Please use this identifier to cite or link to this item: https://scholarbank.nus.edu.sg/handle/10635/223100
Title: H20ELIX : FACILITY FOR WATER BANKING AND PRODUCTION
Authors: NEO HWEE TIAT
Keywords: Architecture
Design Track
Thesis
Tse Swee Ling
2010/2011 DT
Residual land
Water banking
Issue Date: 26-May-2011
Citation: NEO HWEE TIAT (2011-05-26). H20ELIX : FACILITY FOR WATER BANKING AND PRODUCTION. ScholarBank@NUS Repository.

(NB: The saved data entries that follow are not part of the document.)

-- ==== Sys2Proof/Certificates/Slice0/Obligations.lean ====
section
/-! DEFINITION. The statements for the provers. -/

open Sys2Proof Sys2Proof.Machine

/-! ### Decoding, stepping, reset -/

/-- A turn that issues, at a context whose instruction line is cached, runs the instruction that the 64 bits at the program counter decode
to (R188, R223): n cycles pass first, the slot moves and is taken for one cycle, an I4 table that is due takes effect (R280), the use order
of the TLB and of the instruction cache moves, nothing else. -/
def Obligations.StepRunsDecodedInstruction : Prop :=
  ∀ (s : State) (n k c : Nat) (rest : List Turn) (e : TlbEntry) (d : BitVec 256) (rank : Nat) (i : Instr),
    s.agenda = { cycles := n, act := .issue k 0 } :: rest →
    let u := passCycles { s with agenda := rest } n
    let va := (ctxOf u c).pc.toNat % 2 ^ 53
    let pa := leafPa e.page va e.leaf
    s.clockStopped = false → coreExists k = true → (coreAt u k).killed = false → (coreAt u k).issueFree ≤ u.cycle → nextCtx u k = some c →
    va < 0x1FFFFF00000000 → (ctxOf u c).walkFails = [] → tlbFind (coreAt u k).tlb va = some e → leafEx e.leaf = true →
    sget none (coreAt u k).icache (pa / 32) = some (d, false, rank) → decode (d.extractLsb' (8 * (pa % 32)) 64) = .ok i →
    ∃ t, step s = exec i t ∧ t = { u with cur := c, cores := t.cores } ∧ (∀ j, j ≠ k → coreAt t j = coreAt u j) ∧
      coreAt t k = { coreAt (settleTables u k) k with turn := c % 8, issueFree := u.cycle + 1, tlb := (coreAt t k).tlb, icache := (coreAt t k).icache }

/-- Words written out from the encoding tables decode to the instructions they stand for (R225 to R230). -/
def Obligations.WordsDecode : Prop :=
  decode 0x010C414000000000 = .ok (.add { s := 0, d := 3, a := 4, b := 5, c := 0, md := 0 }) ∧
  decode 0x021C010012345678 = .ok (.movi { s := 0, d := 7, a := 0, md := 0, imm := 0x12345678 }) ∧
  decode 0xA0084140FFFFFFFD = .ok (.br { s := 1, cl := 2, a := 4, b := 5, woff := 0xFFFFFFFD }) ∧
  decode 0x3010900A02000040 = .ok (.ldv { s := 0, d := 4, a := 9, b := 0, scale := 0, width := 5, kind := 0, offset := 0x40 }) ∧
  decode 0x4108414003400002 = .ok (.vcmp { s := 0, d := 2, a := 4, b := 5, c := 0, pred := 0, hold := 0, fmt := 13, rnd := 0, limm := 2 }) ∧
  decode 0x610C428000000005 = .ok (.send { s := 0, d := 3, a := 4, b := 10, c := 0, imm := 5 }) ∧
  decode 0x7E2C004100000000 = .ok (.srd { s := 0, d := 11, a := 0, sreg := 0x41, imm := 0 })

/-- Every well-formed instruction of the opcode table is read back from its word, with every operand (R225, R230). -/
def Obligations.DecodeOfEncode : Prop :=
  ∀ (i : Instr) (w : Word), i.WellFormed → (∀ x, i ≠ .illegalPattern x) → encode i = some w → decode w = .ok i

/-- A word that decodes is the word of the instruction it decodes to: no two words stand for one instruction, and no bit of a word is
left unread (R225, R226). -/
def Obligations.EncodeOfDecode : Prop :=
  ∀ (w : Word) (i : Instr), decode w = .ok i → encode i = some w ∧ i.WellFormed

/-- Every step keeps memory in its canonical form: equal memories stay equal data. -/
def Obligations.StepKeepsMemoryForm : Prop :=
  ∀ s t : State, s.Inv → step s = .next t → t.Inv

/-- Memory is in its canonical form after reset. -/
def Obligations.ResetMemoryForm : Prop := State.reset.Inv

/-- What the spec gives for reset: sr.cycle 0, LPDDR-6 (below 0x18000000000) zero, no token entry, sr.rmode RNE and an empty sr.flags, no handler mode, sr.hold 0,
the standard I4 table, the routine budget 20, the counters 0 (R47, R50, R52, R90, R108, R126, R148, R257). -/
def Obligations.ResetValues : Prop :=
  State.reset.cycle = 0 ∧ (∀ a, a < 0x18000000000 → memByte State.reset a = 0) ∧ (∀ a, tokenCovering State.reset a = none) ∧
  (∀ c, (ctxOf State.reset c).rmode = 1 ∧ (ctxOf State.reset c).regs.flags = 0 ∧ (ctxOf State.reset c).hmode = false ∧
    (ctxOf State.reset c).run = .idle) ∧
  (∀ k, (coreAt State.reset k).hold = 0 ∧ (coreAt State.reset k).i4tab0 = 0x0706050403020100 ∧
    (coreAt State.reset k).i4tab1 = 0xFFFEFDFCFBFAF9F8 ∧ (coreAt State.reset k).counters = Counters.reset ∧
    ∀ j, routineValid (routineAt State.reset k j) = false ∧ routineBudget (routineAt State.reset k j) = 20)

/-! ### Issue checks and traps -/

/-- The checks at issue come in the order of R233: an earlier one decides, and the fault is taken at the instruction, which has no
effect. That an unused pattern of major 0x2F faults ILLEGAL-ENCODING, and a bad word of a P-only instruction PRIV where no apex core meets
it, is the model's choice (log 7). -/
def Obligations.IssueCheckOrder : Prop :=
  (∀ (w : Word) (s : State), nameOf w = none → w.toNat / 2 ^ 56 % 128 ≠ 0x2F →
    issueFault (.illegalPattern w) s = some { code := cIllegalOpcode }) ∧
  (∀ (w : Word) (s : State), nameOf w = none → w.toNat / 2 ^ 56 % 128 = 0x2F →
    issueFault (.illegalPattern w) s = some { code := cIllegalEncoding }) ∧
  (∀ (w : Word) (s : State) (f : Format) (j : Instr), nameOf w = some (f, j) → isPOnly j = true → isApex (coreOf s.cur) = false →
    issueFault (.illegalPattern w) s = some { code := cPriv }) ∧
  (∀ (i : Instr) (s : State), patternFault i s = none → unitOk (coreOf s.cur) i = false → issueFault i s = some { code := cIllegalOpcode }) ∧
  (∀ (i : Instr) (s : State), patternFault i s = none → unitOk (coreOf s.cur) i = true → modeIllegal (ctxOf s s.cur).hmode i = false →
    accepts i = false → issueFault i s = some { code := cIllegalEncoding }) ∧
  (∀ (i : Instr) (s : State), patternFault i s = none → unitOk (coreOf s.cur) i = true → modeIllegal (ctxOf s s.cur).hmode i = false →
    accepts i = true → operandBad s s.cur i = false → isPOnly i = true → isApex (coreOf s.cur) = false →
    issueFault i s = some { code := cPriv }) ∧
  (∀ (i : Instr) (s : State), patternFault i s = none → unitOk (coreOf s.cur) i = true → modeIllegal (ctxOf s s.cur).hmode i = false →
    accepts i = true → operandBad s s.cur i = false → privBad s s.cur i = false →
    (∃ r ∈ (usesOf i).rv ++ (usesOf i).wv, (ctxOf s s.cur).allot ≤ r ∧ ∀ n, (ctxOf s s.cur).group.lowAllot = some n → r < n) →
    issueFault i s = some { code := cRegAllot }) ∧
  (∀ (i : Instr) (s : State), patternFault i s = none → unitOk (coreOf s.cur) i = true → modeIllegal (ctxOf s s.cur).hmode i = false →
    accepts i = true → operandBad s s.cur i = false → privBad s s.cur i = false → allotBad s s.cur i = false → overlapBad i = true →
    issueFault i s = some { code := cOverlap }) ∧
  (∀ (i : Instr) (s : State), patternFault i s = none → unitOk (coreOf s.cur) i = true → modeIllegal (ctxOf s s.cur).hmode i = false →
    accepts i = true → operandBad s s.cur i = false → privBad s s.cur i = false → allotBad s s.cur i = false → overlapBad i = false →
    (32 ≤ (ctxOf s s.cur).group.len ∨ (∃ r ∈ (usesIn s s.cur i).rg ++ (usesIn s s.cur i).wg, r ∈ (ctxOf s s.cur).group.g) ∨
      (∃ r ∈ (usesIn s s.cur i).rv ++ (usesIn s s.cur i).wv, r ∈ (ctxOf s s.cur).group.v)) →
    issueFault i s = some { code := cGroupHazard }) ∧
  (∀ (i : Instr) (s : State) (f : FaultInfo), issueFault i s = some f → (ctxOf s s.cur).tried = false → unfinished s s.cur = false →
    (∃ o, i = .add o ∨ i = .div o ∨ i = .tklend o) ∨ (∃ o, i = .addi o) ∨ (∃ o, i = .br o) ∨ (∃ o, i = .ldv o ∨ i = .st o) ∨
      (∃ o, i = .vadd o ∨ i = .vcmp o) ∨ (∃ o, i = .send o ∨ i = .wnew o) ∨ (∃ o, i = .swr o) →
    exec i s = .next (takeTrap s s.cur f)) ∧
  (∀ (o : OpE) (s : State), unitOk (coreOf s.cur) (.gbar o) = true → accepts (.gbar o) = true → (ctxOf s s.cur).gang = none →
    issueFault (.gbar o) s = some { code := cPriv })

Abstract: This thesis envisions an alternative to contribute to the water supply of Singapore without the need for intensive energy, cost and technology to buy and make water (imported water from Malaysia, NEWater and desalinated water). With the land area of 710km2, Singapore is able to receive up to 1.7 billion m3 of rainfall annually, which is more than what is required for water demand (631.45 million m3/year). However, with land limitation and high contestation of land for other land use purposes, Singapore is in fact deprived from water storage capacity instead of source of water for harvest like most water stressed countries are facing. In the search for more land opportunities to increase storage capacity, residual land in Singapore has been accounted for and examined in terms of area, types, hydrology and application opportunities. It has been realise that the amount of residual land (up to 200ha) could possibly store up to 20 million m3 and transit 240 million m3 of water annually. This could possibly be use to replace the non-portable water demand and desalinated water. Other than directly increasing water storage capacity, this thesis also function as a machine to increase the water quality for existing storm water harvesting to decrease water usage from main portable supply. In addition to water banking, this hypothetical model made used of the passive processes of water harvesting and cleansing to incorporate an urban architecture that facilitates production such as agriculture and horticulture (orchid farming) that are also facing land shortage and rising demand in Singapore. Vegetables and plants produced on site are seen as by-products of the water banking process. Vegetables and plants produced locally will be harvested and processed on site so that it could be served and sold at restaurants and markets within the superstructure. Products can also be brought out to other parts of Singapore for sale.